Her television debut was with a small episodic role in the Canal Sur series Arrayán. We have also been able to see her in series such as Anclados, Yo quisiera and Cuerpo de Élite with episodic characters. In 2018, she appeared as a secondary in the series Lontano da te, which is currently in post-production and can be seen in Italy and Spain, and stars Megan Montaner, Pepón Nieto and Rosario Pardo, among others.

In the cinema, she has had several incursions as a supporting actress. Her big break came in 2015 when she starred in the film Cómo sobrevivir a una despedida by director Manuela Burló Moreno. She appeared in that film alongside her sister Natalia de Molina, Úrsula Corberó, Brays Efe and María Hervás.

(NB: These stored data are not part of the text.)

-- ==== Sys2Proof/Machine/Dispatcher.lean ====
section
/-! DEFINITION. The dispatcher of a die: placement, binding, pre-emption by priority, gangs, redundant copies, bank modes,
watchdogs and partitions (07_tile_array.md R124 to R127, 13_tasks_scheduling.md R251, R255 to R263, R268, R272,
15_traps_preemption.md R309, R310). -/
namespace Sys2Proof.Machine

/-! ## Where a task may go (R126, R251, R257 to R259) -/

/-- The groups of R251 that an instance belongs to: level and number. -/
def groupsOf (ws : List Word) (i : Nat) : List (Nat × Nat) :=
  let g2 := i / (recExt ws 0 + 1)
  let g3 := g2 / (recExt ws 2 + 1)
  [(2, g2), (3, g3), (4, g3 / (recExt ws 3 + 1))]
/-- The domain of a level that holds a tile. -/
def domainAt (lvl t : Nat) : Nat := if lvl = 2 then t else if lvl = 3 then clusterOfTile t else dieOfTile t
/-- The domains fixed for a launch contain the tile; the second copy of a redundant task lies in another tile (DEDUCED, log
27). -/
def domainOk (s : State) (ws : List Word) (i t : Nat) (second : Bool) : Bool :=
  let gs := if second then (groupsOf ws i).drop 1 else groupsOf ws i
  s.domains.all fun (seq, lvl, g, dom) => seq != recSeq ws || !gs.contains (lvl, g) || dom == domainAt lvl t
def fixDomains (ws : List Word) (i t : Nat) (s : State) : State :=
  { s with domains := s.domains ++ (groupsOf ws i).filterMap fun (lvl, g) =>
      if s.domains.any (fun x => x.1 == recSeq ws && x.2.1 == lvl && x.2.2.1 == g) then none
      else some (recSeq ws, lvl, g, domainAt lvl t) }
/-- A domain is no longer fixed when its group has no task and every instance of it waits in the queue, or its launch has
gone. -/
def cleanDomains (s : State) : State :=
  { s with domains := s.domains.filter fun (seq, lvl, g, _) =>
      let mine (ws : List Word) (i : Nat) : Bool := (groupsOf ws i).contains (lvl, g)
      let recs := s.queues.flatMap fun (_, q) => q.recs.filter fun r => recSeq r.words == seq
      s.tasks.any (fun (_, t) => recSeq t.words == seq && mine t.words t.inst)
        || recs.any fun r => (List.range (recInstances r.words)).any fun i => mine r.words i && !r.insts.contains i }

In 2016, she created and starred in the webseries El Antivlog, which can be seen through the platform Flooxer. It is a humorous critique of the vlogger world.

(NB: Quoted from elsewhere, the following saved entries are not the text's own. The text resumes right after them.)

-- ==== Sys2Proof/Machine/Fetch.lean ====
section
/-! DEFINITION. Demand fetches, the instruction cache and decoding (03_encoding.md R38, R39, R57, 09_scalar_instructions.md
R183 to R185, 14_digest_code.md R274, 22_program_fetch_fault.md R369). -/
namespace Sys2Proof.Machine

/-! ## The instruction cache (R184) -/

def findI (s : State) (c : Nat) (asid : BitVec 16) (vline : Nat) : Option ILine :=
  (s.core c).icache.find? fun l => l.asid == asid && l.vline == vline

/-- A demand fetch hits a line: it is used. -/
def useI (c : Nat) (asid : BitVec 16) (vline : Nat) (s : State) : State :=
  let s := { s with clock := s.clock + 1 }
  s.modCore c fun x => { x with
    icache := modFirst x.icache (fun l => l.asid == asid && l.vline == vline) fun l => { l with used := s.clock } }

/-- The bytes of a code line as memory has them: the slice's copy, or the home's. -/
def lineBytes (s : State) (d : Nat) (asid : BitVec 16) (vline key : Nat) : BitVec 1024 :=
  match findLine (s.die d).lines asid vline with
  | some l => l.data
  | none => (homeLine s asid vline key).1
/-- The byte of a function's code at an address, from the vault where it is resident (R274). -/
def vaultByte (s : State) (c vf a : Nat) : Option Byte :=
  (s.vault c).entries.findSome? fun e =>
    if e.vf == vf && decide (e.code ≤ a) && decide (a < e.code + e.codelen) then some (e.bytes.getD (a - e.code) 0) else none
/-- The bytes of a code line: the vault serves those of resident code, and the slice the others (R274). -/
def codeBytes (s : State) (c d vf : Nat) (asid : BitVec 16) (vline key : Nat) : BitVec 1024 :=
  let rest := lineBytes s d asid vline key
  BitVec.ofNat 1024 (natBE ((List.range 128).reverse.map fun k =>
    (vaultByte s c vf (128 * vline + k)).getD (rest.extractLsb' (8 * k) 8)))

/-- A line enters the cache in place of the least recently used way of its set; a line that no demand has used counts as
used before every other (DEDUCED, log 18). -/
def putI (c : Nat) (x : ILine) (s : State) : State :=
  s.modCore c fun k =>
    let set := k.icache.filter fun l => l.vline % 64 == x.vline % 64
    let old := set.foldl (fun acc l => match acc with
      | none => some l
      | some y => if l.used < y.used then some l else some y) (none : Option ILine)
    let ls := if set.length < 4 then k.icache else match old with
      | some y => dropAll k.icache (fun l => l == y)
      | none => k.icache
    { k with icache := ls ++ [x] }

/-- A fill reads a line of a vault's code and finds its errors. R339 names no consumer of poisoned code: one that cannot be corrected is
counted each time, and the bytes stand (log 95). -/
def senseVault (c vf a : Nat) (s : State) : State :=
  if s.latent.isEmpty then s
  else (s.vault c).entries.foldl (fun acc e =>
    if e.vf == vf && codeLine e (a / 128) then
      let at' := ErrAt.inVault c e.slot
      let acc := sense vf at' acc
      if spoiled acc at' then countUncorr vf acc else acc
    else acc) s

/-- INSTRUCTION_LINE_FILL: the fill number `line` of a core arrives whole (R369). -/
def fillArrives (core line : Nat) (s : State) : State :=
  match (s.core core).ifills[line]? with
  | none => s
  | some f =>
    let s := { s with clock := s.clock + 1 }
    let tile := tileOfCore core
    let s := senseVault (clusterOfTile tile) f.vf (128 * f.vline) s
    let data := codeBytes s (clusterOfTile tile) (dieOfTile tile) f.vf f.asid f.vline f.key
    putI core { asid := f.asid, vline := f.vline, key := f.key, data := data, used := if f.demand then s.clock else 0 }
      (s.modCore core fun k => { k with ifills := k.ifills.eraseIdx line })
def execInstructionLineFill (core line : Nat) (s : State) : Host.Outcome State Fault Refusal := .next (fillArrives core line s)

/-! ## Demand fetches (R184, R185) -/

/-- A fault of an instruction fetch at the address that a half demands (R185, R369): no scout mode, one page. -/
def fetchFault {α : Type} (code lvl va : Nat) : M α := do
  let s ← get
  if s.me.scout.isSome then haltWith (endScout s.cur.slot)
  if s.me.super || isWalker s.cur.slot then raiseAt 0 6 (code + 16 * lvl) (BitVec.ofNat 64 va)
  meetAt
  actMe (startScout 0 code lvl va 3)
  haltWith fun s => endScout s.cur.slot s

/-- What a demand finds when its translation succeeds: the function must be resident (R274), and is fetched if it is not. A handler's code
that lies in no translation is read where it stands (DEDUCED, log 121). -/
def demandCode (pc : Word) : M Unit := do
  let s ← get
  let n := s.cur.slot
  if (codeAt s n pc).isNone then
    match codeHolder s pc.toNat with
    | none => if s.me.super then pure () else raiseAt 0 1 3 pc
    | some (o, _) =>
      if s.me.scout.isSome then haltWith (endScout n)
      let (id, s) := startFetch (clusterOfSlot n) (s.vfOf n) (s.asidOf n) (dieOfSlot n) o.digest (some pc.toNat)
        (some { slot := n, why := .demand, da := 0 }) s
      set s
      park (.code id)

/-- A fill in flight serves a demand (R369). -/
def markDemand (c : Nat) (asid : BitVec 16) (vline : Nat) (s : State) : State :=
  s.modCore c fun k => { k with ifills := modFirst k.ifills (fun f => f.asid == asid && f.vline == vline) fun f =>
    { f with demand := true } }

/-- The demand of the half that issues for the line of its next instruction: the line's bytes, or the end of the step. -/
def demandLine : M (BitVec 1024) := do
  let s ← get
  let n := s.cur.slot
  let h := s.cur.half
  let pc := s.me.pcOf h
  if s.me.badOf h then raiseAt 0 1 3 pc
  let c := s.myCore
  let asid := s.asidOf n
  match findI s c asid (vlineOf pc.toNat) with
  | some l => do
    demandCode pc
    modify (useI c asid (vlineOf pc.toNat))
    return l.data
  | none =>
    if (s.core c).ifills.any (fun f => f.asid == asid && f.vline == vlineOf pc.toNat) then
      haltWith (markDemand c asid (vlineOf pc.toNat))
    if pc.extractLsb' 55 9 ≠ 0#9 then fetchFault 3 1 pc.toNat
    let user := !s.me.super
    match lookupT s.myDie pc.toNat asid Access.fetch user s with
    | .ok l s => do
      set s
      if isRegSpace l.key then fetchFault 4 (if l.large then 2 else 3) pc.toNat
      demandCode pc
      match if isRemote l.key then takeReport s.myDie (.code n) l.va s else (none, s) with
      | (some r, s) => do
        set s
        fetchFault r.code.toNat r.level.toNat pc.toNat
      | (none, s) =>
        match awaitRemote (.code n) l.va l.key s with
        | (some s, _) => haltWith fun _ => startFill n l true s
        | (none, s) => haltWith fun _ => s
    | .fault code lv s => do
      set s
      fetchFault code lv pc.toNat
    | .miss conf t =>
      match takeReport s.myDie (.code n) pc.toNat t with
      | (some r, t) => do
        set t
        fetchFault r.code.toNat r.level.toNat pc.toNat
      | (none, t) => haltWith fun _ => addMiss s.myDie (.code n) c pc.toNat asid Access.fetch conf user t

/-- DEMAND_FETCH: a half asks for the line of its next instruction. -/
def execDemandFetch (slot : Nat) (half : Half) (s : State) : Host.Outcome State Fault Refusal :=
  M.step (do
    modify fun s => { s with cur := { slot := slot, half := half } }
    let sl ← getMe
    if sl.bound && sl.waitOf half == .none then
      let _ ← demandLine
      pure ()
    else pure ()) s

/-! ## Decoding (R57) -/

/-- The two words that hold an instruction at an address of its line; what lies past its 32-byte block is never part of
it. -/
def wordsAt (data : BitVec 1024) (pc : Word) : Word × Word :=
  let off := 8 * (pc.toNat % 128)
  (data.extractLsb' off 64, data.extractLsb' (off + 64) 64)

/-- The words of the instruction at which the half that issues stands: those that a parked call has kept (R275), or those of
its line. -/
def fetchWords : M (Word × Word) := do
  let s ← get
  match s.me.held with
  | some w => return w
  | none => do
    let data ← demandLine
    return wordsAt data (s.me.pcOf s.cur.half)

/-- Decode, or take the trap of the first check of R57 that fails; the traps name the detail that R57 gives. -/
def decodeAt (w : Word × Word) : M Instr := do
  let s ← get
  match decode ((s.me.pcOf s.cur.half).toNat % 32) w.1 w.2 with
  | .ok i => return i
  | .error (.illegal d) => raiseAt w.1 1 d 0
  | .error e =>
    -- the role check comes before the checks of reserved bits and classes
    match (match decodeRaw s.myRole (Raw.ofBits w.1 w.2) with | .error x => x | .ok _ => e) with
    | .illegal d => raiseAt w.1 1 d 0
    | .role d => raiseAt w.1 4 d 0
    | .reserved b => raiseAt w.1 2 b 0
    | .opclass f => raiseAt w.1 3 f 0

end Sys2Proof.Machine
end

In 2017, she started working on the comedy Late Motiv, directed by Andreu Buenafuente and broadcast on the pay channel #0. Also in that year, she was in the second season of the comedy show El fin de la comedia, which was led by Ignatius Farray.

She is currently developing what will be her first feature film as screenwriter and director, No es universal at the Film Academy Residencies.

== Filmography ==

=== Feature films ===

| Year | Title | Directed by | Role |
|---|---|---|---|
| 2009 | Madre amadísima | Pilar Távora | Celia |
| 2013 | Temporal | José Luis López González | Jenifer |
| 2015 | Cómo sobrevivir a una despedida | Manuela Burló Moreno | Gisela |
| 2016 | Marica tú | Ismael Núñez | Charuca |
| 2019 | ¿A quién te llevarías a una isla desierta? | Jota Linares | Celia |
| 2021 | El Cover | Secun de la Rosa | Amanda |

=== Television ===

| Year | Title | Channel | Role | Duration |
| 2015 | Anclados | Telecinco | Carolina González | 1 episode |
| 2016 – 2017 | El antivlog | Flooxer | Celia | 12 episodes |
| 2017 | El fin de la comedia | Comedy Central | Ella misma | 1 episode |
| 2018 | Cuerpo de élite | Antena 3 | Loli García | 1 episode |
| Yo quisiera | Divinity | Celia | 1 episode |
| Gente hablando | Flooxer | Marta | 1 episode |
| Pequeñas coincidencias | Amazon Prime Video | Cuñada de Javi | 1 episode |
| 2019 | Terror y feria | Flooxer | Rosa Mari Lifante | 1 episode |
| 2020 | Lejos de ti | Telecinco | Anna | 7 episodes |
| 2021 | El Vecino | Netflix | Greta | 3 episodes |
| Reyes de la noche | Movistar | Concha | 6 episodes |

=== Television programs ===

| Year | Title | Channel | Role |
|---|---|---|---|
| 2017 | Late motiv | #0 | Collaborator |
| 2018 – present | La hora YouTuber | Los 40 | Collaborator |

== Personal life ==
She is in a relationship with Italian Francesco Pozzi with whom she has a son.